• TASK BRIEF: Produce as output only the lines below starting at the line with "def execBmPageRebuild (block" and continuing through the line with "for 1 µs. -/", each one exactly as written.

▼

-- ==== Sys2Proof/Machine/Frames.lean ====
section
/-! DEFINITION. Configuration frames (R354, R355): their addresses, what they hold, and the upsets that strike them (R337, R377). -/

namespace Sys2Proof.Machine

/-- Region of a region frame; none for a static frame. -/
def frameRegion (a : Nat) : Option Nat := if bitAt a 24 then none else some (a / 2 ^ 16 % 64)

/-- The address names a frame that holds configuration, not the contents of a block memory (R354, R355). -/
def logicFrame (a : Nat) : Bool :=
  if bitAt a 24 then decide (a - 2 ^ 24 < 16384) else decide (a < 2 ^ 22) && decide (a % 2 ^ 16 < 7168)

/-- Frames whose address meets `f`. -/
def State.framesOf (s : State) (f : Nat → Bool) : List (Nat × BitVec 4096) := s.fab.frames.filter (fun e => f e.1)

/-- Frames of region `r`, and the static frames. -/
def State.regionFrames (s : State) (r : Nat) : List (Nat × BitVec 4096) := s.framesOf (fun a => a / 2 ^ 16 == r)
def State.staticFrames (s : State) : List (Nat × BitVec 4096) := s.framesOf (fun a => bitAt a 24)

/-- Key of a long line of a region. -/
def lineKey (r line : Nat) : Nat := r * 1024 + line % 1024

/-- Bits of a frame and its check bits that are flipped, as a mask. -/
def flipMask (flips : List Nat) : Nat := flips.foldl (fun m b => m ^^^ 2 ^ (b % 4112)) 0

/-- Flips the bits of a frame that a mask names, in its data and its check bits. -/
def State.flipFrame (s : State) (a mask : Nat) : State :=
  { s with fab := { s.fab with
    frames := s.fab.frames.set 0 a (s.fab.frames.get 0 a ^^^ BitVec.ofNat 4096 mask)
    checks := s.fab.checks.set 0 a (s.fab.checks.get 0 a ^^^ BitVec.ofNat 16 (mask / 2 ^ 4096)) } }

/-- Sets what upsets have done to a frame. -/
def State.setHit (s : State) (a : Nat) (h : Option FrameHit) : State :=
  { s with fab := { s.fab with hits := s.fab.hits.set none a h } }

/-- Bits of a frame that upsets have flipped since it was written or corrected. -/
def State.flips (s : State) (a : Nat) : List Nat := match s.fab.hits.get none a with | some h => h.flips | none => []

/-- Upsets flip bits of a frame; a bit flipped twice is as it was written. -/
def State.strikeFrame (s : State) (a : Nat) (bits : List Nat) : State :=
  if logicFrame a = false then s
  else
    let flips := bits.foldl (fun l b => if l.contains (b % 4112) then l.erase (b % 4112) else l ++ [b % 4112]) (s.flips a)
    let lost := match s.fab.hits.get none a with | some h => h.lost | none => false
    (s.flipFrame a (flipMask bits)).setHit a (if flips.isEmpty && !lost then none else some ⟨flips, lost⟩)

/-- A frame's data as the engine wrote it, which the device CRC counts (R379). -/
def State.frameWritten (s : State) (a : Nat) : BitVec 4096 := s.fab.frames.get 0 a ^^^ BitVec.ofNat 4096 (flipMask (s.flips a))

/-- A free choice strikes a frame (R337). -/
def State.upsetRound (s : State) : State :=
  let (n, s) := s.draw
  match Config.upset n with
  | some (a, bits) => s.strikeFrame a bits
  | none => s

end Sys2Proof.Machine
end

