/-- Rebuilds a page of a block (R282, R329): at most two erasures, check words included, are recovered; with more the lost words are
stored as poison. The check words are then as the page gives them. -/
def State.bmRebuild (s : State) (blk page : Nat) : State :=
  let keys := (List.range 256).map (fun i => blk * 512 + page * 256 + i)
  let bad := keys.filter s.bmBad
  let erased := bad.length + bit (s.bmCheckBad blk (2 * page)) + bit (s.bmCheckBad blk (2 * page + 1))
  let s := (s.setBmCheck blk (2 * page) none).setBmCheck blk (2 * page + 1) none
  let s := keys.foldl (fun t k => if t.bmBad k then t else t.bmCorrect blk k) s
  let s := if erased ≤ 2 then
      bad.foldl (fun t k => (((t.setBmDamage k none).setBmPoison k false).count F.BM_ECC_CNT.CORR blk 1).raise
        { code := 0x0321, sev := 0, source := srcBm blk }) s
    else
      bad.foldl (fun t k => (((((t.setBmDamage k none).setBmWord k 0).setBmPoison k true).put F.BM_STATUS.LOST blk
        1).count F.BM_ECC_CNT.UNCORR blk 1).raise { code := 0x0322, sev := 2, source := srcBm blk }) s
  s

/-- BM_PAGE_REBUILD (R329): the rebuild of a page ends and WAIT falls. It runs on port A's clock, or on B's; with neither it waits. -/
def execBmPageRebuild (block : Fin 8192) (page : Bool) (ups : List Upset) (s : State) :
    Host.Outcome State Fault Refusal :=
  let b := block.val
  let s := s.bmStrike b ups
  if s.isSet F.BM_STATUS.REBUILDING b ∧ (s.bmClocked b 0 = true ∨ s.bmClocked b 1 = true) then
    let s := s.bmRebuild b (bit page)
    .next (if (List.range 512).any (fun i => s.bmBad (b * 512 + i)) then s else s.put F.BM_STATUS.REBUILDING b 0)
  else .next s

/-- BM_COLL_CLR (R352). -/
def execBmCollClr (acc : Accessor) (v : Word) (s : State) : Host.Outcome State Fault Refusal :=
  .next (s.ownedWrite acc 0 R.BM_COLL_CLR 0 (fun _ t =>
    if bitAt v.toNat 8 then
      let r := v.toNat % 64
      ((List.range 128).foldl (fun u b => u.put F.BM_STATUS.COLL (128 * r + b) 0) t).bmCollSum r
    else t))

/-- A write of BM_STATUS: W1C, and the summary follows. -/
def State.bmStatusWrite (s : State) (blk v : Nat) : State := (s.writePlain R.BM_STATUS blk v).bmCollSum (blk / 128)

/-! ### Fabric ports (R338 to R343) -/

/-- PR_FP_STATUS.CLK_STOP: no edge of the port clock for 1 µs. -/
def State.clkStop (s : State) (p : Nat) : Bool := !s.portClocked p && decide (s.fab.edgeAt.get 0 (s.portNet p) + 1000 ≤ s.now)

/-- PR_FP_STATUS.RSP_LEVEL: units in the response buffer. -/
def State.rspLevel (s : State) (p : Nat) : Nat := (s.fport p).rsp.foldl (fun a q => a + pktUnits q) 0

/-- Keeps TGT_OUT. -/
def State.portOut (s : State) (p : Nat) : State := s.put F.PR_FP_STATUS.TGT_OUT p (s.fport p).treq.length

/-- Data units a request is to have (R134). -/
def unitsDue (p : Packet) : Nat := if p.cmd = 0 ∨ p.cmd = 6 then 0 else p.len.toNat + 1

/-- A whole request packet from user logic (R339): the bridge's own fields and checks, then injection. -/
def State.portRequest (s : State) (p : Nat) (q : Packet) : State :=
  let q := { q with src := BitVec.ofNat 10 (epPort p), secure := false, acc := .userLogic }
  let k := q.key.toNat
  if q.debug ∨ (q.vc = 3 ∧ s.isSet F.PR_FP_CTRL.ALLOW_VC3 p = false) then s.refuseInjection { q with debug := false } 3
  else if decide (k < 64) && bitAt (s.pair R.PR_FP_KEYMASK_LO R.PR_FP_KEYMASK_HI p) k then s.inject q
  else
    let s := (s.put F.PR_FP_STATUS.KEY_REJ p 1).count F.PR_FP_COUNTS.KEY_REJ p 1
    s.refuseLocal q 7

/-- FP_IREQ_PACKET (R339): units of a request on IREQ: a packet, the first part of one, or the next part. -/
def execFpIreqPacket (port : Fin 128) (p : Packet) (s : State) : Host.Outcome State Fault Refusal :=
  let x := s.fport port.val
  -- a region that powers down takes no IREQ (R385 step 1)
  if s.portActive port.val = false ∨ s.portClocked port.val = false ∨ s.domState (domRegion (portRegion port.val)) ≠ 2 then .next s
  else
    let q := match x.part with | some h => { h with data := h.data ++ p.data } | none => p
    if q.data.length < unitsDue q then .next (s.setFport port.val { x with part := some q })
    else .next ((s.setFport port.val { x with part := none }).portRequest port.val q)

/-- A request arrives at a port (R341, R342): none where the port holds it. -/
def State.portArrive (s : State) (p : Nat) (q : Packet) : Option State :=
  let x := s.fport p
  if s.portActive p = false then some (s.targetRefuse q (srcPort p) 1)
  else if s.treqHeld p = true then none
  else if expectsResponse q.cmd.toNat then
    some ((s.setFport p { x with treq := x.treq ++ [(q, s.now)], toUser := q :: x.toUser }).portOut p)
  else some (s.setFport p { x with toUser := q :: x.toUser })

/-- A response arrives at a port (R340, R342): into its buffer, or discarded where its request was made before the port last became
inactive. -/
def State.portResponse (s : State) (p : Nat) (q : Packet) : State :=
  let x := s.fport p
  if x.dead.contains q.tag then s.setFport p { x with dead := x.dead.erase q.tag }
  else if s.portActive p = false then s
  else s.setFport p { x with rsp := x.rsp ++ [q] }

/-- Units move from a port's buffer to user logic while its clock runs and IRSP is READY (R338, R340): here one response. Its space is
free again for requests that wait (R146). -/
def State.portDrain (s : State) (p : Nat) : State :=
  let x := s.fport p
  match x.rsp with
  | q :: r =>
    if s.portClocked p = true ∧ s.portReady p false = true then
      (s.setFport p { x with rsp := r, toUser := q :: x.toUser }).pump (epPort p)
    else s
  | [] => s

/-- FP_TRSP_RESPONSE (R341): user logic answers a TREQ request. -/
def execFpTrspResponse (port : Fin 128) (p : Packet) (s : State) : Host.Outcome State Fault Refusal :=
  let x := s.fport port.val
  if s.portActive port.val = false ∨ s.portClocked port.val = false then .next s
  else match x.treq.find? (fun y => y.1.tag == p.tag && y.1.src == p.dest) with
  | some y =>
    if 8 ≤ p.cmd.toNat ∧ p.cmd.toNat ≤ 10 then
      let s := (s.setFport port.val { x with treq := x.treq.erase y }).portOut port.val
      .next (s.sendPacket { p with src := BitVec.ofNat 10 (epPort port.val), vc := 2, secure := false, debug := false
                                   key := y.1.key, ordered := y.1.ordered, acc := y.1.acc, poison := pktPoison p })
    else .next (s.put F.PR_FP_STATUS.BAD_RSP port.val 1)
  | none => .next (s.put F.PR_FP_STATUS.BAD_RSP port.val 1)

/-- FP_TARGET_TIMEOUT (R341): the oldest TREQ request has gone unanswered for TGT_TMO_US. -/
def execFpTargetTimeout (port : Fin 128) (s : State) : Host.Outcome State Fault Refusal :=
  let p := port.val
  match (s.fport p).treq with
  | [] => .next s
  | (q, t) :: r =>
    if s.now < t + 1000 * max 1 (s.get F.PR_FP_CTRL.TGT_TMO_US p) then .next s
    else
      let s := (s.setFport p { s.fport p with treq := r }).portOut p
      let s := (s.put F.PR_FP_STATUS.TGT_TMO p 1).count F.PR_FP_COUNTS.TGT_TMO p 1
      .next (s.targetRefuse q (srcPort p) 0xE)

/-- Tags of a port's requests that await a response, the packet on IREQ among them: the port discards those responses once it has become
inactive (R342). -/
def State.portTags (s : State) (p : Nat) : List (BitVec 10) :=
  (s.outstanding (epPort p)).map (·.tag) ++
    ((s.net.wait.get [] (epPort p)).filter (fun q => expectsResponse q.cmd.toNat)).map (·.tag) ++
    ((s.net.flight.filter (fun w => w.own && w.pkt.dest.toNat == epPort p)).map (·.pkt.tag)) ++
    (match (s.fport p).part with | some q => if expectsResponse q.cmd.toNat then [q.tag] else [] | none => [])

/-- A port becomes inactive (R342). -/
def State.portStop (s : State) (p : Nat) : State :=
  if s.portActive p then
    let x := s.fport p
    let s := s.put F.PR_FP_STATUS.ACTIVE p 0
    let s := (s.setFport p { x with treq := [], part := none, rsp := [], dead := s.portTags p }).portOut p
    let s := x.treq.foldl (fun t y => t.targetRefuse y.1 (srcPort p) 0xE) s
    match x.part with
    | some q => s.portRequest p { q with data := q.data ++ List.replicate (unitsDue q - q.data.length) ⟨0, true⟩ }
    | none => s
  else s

▲
▼

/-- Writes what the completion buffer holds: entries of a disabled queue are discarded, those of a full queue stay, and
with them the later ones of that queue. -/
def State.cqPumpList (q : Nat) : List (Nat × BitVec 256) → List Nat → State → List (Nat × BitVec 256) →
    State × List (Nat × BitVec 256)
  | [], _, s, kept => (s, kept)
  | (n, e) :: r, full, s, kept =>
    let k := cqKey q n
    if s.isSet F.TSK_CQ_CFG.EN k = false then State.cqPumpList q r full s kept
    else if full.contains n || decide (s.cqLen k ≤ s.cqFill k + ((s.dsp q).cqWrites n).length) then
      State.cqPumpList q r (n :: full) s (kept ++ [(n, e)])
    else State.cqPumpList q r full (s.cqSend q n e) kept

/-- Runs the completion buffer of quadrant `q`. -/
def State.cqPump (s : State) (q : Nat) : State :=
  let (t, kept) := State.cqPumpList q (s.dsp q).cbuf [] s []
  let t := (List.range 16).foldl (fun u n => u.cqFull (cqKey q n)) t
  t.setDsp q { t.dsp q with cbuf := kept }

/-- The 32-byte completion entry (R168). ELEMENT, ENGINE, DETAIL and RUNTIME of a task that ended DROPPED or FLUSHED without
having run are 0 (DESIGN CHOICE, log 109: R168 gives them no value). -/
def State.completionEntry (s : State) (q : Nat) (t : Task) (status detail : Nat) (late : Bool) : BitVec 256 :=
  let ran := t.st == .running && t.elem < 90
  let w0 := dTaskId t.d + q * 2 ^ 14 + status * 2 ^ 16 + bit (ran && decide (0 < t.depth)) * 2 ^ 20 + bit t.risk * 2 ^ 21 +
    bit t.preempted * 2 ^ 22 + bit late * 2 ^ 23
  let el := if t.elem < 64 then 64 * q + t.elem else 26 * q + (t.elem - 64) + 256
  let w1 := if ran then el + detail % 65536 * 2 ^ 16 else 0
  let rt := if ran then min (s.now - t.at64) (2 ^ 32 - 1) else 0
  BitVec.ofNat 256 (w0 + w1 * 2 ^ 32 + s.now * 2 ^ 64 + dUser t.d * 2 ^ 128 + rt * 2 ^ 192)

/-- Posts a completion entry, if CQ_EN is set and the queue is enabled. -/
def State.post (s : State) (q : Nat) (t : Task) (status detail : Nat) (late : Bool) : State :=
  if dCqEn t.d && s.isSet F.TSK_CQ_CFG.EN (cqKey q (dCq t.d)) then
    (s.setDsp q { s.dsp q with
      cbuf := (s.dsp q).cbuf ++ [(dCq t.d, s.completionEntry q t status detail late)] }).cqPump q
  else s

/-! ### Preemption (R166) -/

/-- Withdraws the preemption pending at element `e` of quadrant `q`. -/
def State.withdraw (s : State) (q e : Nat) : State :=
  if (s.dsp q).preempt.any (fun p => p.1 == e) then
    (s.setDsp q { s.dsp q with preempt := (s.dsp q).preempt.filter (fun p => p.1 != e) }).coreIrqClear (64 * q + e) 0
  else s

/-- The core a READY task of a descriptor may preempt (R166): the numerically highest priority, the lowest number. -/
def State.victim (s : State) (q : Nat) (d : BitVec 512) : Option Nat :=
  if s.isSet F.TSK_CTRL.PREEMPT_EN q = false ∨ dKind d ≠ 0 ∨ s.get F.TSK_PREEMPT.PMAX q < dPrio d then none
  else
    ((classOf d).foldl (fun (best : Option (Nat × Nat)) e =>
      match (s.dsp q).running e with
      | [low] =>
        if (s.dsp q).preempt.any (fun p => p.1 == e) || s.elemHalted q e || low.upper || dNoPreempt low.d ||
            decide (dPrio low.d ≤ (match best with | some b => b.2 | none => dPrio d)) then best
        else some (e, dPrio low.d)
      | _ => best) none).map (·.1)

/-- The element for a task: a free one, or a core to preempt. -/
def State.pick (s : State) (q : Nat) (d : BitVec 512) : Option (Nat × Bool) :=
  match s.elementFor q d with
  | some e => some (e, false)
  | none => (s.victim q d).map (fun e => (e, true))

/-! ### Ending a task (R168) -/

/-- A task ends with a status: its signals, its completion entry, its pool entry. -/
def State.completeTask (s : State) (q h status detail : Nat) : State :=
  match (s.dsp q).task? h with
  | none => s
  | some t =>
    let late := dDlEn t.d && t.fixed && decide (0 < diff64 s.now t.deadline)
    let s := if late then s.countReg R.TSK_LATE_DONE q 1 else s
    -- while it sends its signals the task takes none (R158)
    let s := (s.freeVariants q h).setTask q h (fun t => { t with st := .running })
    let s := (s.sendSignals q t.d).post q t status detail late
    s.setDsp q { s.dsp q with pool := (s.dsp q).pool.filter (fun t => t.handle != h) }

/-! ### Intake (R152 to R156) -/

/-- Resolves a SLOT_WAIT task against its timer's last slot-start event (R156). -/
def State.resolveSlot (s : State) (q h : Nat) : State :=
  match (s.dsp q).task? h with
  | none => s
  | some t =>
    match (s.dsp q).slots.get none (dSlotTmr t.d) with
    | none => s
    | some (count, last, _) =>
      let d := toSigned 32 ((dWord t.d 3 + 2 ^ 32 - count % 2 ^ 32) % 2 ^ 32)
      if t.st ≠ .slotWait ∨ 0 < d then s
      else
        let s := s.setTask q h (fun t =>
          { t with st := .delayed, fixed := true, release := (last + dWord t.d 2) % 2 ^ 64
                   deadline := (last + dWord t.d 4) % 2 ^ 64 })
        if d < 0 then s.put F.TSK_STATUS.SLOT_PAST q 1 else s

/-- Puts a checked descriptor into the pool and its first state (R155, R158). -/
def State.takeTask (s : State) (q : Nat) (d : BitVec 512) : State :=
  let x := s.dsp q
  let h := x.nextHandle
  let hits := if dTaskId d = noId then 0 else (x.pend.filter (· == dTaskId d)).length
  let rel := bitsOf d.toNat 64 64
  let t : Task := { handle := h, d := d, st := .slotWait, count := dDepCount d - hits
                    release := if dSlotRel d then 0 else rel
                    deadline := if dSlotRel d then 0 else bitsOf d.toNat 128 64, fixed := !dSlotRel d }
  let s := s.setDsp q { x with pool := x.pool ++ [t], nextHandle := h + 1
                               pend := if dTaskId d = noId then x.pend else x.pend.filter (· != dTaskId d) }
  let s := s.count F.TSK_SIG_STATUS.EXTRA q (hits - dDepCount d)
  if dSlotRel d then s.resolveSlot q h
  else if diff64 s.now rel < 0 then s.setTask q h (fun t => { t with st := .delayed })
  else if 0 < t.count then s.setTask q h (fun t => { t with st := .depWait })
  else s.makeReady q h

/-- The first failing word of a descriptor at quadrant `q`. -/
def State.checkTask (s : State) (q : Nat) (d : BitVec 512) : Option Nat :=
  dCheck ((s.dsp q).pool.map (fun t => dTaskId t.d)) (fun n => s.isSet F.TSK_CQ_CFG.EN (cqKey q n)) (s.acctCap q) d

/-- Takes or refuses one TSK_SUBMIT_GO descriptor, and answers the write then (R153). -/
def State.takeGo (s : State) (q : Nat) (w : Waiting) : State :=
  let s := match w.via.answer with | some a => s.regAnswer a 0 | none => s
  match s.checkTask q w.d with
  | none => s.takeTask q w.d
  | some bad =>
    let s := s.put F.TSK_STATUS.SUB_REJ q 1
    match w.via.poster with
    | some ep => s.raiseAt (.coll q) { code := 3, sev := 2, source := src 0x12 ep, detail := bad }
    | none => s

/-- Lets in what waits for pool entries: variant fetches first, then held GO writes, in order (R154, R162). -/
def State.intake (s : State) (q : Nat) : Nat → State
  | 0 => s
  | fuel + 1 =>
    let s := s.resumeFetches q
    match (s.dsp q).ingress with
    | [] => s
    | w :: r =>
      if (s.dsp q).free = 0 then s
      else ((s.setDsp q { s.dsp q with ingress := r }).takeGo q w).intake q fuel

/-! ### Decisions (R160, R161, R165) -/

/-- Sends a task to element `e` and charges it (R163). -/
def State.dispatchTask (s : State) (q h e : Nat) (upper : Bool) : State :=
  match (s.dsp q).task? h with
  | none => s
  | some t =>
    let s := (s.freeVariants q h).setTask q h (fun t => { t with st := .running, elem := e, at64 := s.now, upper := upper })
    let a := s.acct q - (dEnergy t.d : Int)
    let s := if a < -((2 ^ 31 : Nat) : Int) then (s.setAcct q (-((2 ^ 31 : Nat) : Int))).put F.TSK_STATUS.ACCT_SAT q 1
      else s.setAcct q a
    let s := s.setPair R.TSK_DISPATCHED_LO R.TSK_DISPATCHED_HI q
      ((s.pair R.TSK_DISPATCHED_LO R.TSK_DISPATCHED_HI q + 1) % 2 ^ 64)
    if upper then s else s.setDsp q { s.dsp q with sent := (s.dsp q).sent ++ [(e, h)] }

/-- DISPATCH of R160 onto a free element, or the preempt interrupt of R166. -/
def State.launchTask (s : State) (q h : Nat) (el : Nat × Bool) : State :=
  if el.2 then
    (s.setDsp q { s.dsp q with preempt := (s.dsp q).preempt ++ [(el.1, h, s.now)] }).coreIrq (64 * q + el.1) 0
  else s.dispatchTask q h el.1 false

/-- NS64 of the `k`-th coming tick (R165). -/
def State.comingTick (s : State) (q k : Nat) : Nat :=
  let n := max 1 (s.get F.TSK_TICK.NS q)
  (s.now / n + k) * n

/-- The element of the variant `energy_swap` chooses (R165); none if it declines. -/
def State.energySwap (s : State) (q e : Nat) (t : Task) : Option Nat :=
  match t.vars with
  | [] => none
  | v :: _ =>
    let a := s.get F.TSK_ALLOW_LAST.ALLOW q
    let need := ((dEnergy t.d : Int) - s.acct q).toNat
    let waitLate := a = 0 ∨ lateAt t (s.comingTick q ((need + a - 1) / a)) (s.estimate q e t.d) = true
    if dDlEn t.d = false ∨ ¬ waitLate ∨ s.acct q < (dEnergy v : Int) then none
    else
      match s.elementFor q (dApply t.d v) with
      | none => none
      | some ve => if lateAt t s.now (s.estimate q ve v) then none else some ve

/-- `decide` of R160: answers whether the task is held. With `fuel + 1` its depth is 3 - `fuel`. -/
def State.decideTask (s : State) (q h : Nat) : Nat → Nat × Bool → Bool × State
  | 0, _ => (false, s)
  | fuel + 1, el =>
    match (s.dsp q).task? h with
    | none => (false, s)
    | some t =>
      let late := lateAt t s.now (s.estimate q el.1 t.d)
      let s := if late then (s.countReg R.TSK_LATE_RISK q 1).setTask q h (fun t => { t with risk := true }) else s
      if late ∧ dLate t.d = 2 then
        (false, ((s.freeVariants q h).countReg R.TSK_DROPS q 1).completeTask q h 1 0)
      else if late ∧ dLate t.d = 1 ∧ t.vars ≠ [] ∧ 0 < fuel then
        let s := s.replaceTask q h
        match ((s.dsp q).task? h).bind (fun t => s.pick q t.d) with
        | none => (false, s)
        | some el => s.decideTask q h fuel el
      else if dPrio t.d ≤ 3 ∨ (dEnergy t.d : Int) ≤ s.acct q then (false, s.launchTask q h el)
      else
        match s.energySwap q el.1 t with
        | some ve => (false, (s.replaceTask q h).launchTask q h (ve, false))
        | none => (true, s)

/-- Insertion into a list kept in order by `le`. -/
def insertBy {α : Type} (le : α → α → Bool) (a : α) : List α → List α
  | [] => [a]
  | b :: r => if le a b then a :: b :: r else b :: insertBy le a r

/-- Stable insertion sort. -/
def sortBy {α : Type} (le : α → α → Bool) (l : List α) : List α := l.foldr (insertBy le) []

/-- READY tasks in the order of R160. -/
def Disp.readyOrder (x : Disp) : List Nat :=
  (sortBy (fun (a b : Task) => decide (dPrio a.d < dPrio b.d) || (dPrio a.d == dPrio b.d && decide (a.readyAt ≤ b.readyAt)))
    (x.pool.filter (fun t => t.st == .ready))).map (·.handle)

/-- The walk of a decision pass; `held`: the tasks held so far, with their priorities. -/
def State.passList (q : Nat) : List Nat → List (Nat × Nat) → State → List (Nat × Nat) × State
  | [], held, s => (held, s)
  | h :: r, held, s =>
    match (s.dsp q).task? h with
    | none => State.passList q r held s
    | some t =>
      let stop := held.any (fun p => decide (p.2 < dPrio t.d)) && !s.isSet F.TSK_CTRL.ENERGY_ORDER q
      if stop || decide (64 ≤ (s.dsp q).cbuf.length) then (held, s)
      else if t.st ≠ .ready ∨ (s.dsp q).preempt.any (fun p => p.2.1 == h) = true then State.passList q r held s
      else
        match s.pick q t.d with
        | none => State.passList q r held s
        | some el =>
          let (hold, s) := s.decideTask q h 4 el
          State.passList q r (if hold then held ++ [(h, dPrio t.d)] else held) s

▲

• EXERCISE RESPONSE:
def execBmPageRebuild (block : Fin 8192) (page : Bool) (ups : List Upset) (s : State) :
    Host.Outcome State Fault Refusal :=
  let b := block.val
  let s := s.bmStrike b ups
  if s.isSet F.BM_STATUS.REBUILDING b ∧ (s.bmClocked b 0 = true ∨ s.bmClocked b 1 = true) then
    let s := s.bmRebuild b (bit page)
    .next (if (List.range 512).any (fun i => s.bmBad (b * 512 + i)) then s else s.put F.BM_STATUS.REBUILDING b 0)
  else .next s

/-- BM_COLL_CLR (R352). -/
def execBmCollClr (acc : Accessor) (v : Word) (s : State) : Host.Outcome State Fault Refusal :=
  .next (s.ownedWrite acc 0 R.BM_COLL_CLR 0 (fun _ t =>
    if bitAt v.toNat 8 then
      let r := v.toNat % 64
      ((List.range 128).foldl (fun u b => u.put F.BM_STATUS.COLL (128 * r + b) 0) t).bmCollSum r
    else t))

/-- A write of BM_STATUS: W1C, and the summary follows. -/
def State.bmStatusWrite (s : State) (blk v : Nat) : State := (s.writePlain R.BM_STATUS blk v).bmCollSum (blk / 128)

/-! ### Fabric ports (R338 to R343) -/

/-- PR_FP_STATUS.CLK_STOP: no edge of the port clock for 1 µs. -/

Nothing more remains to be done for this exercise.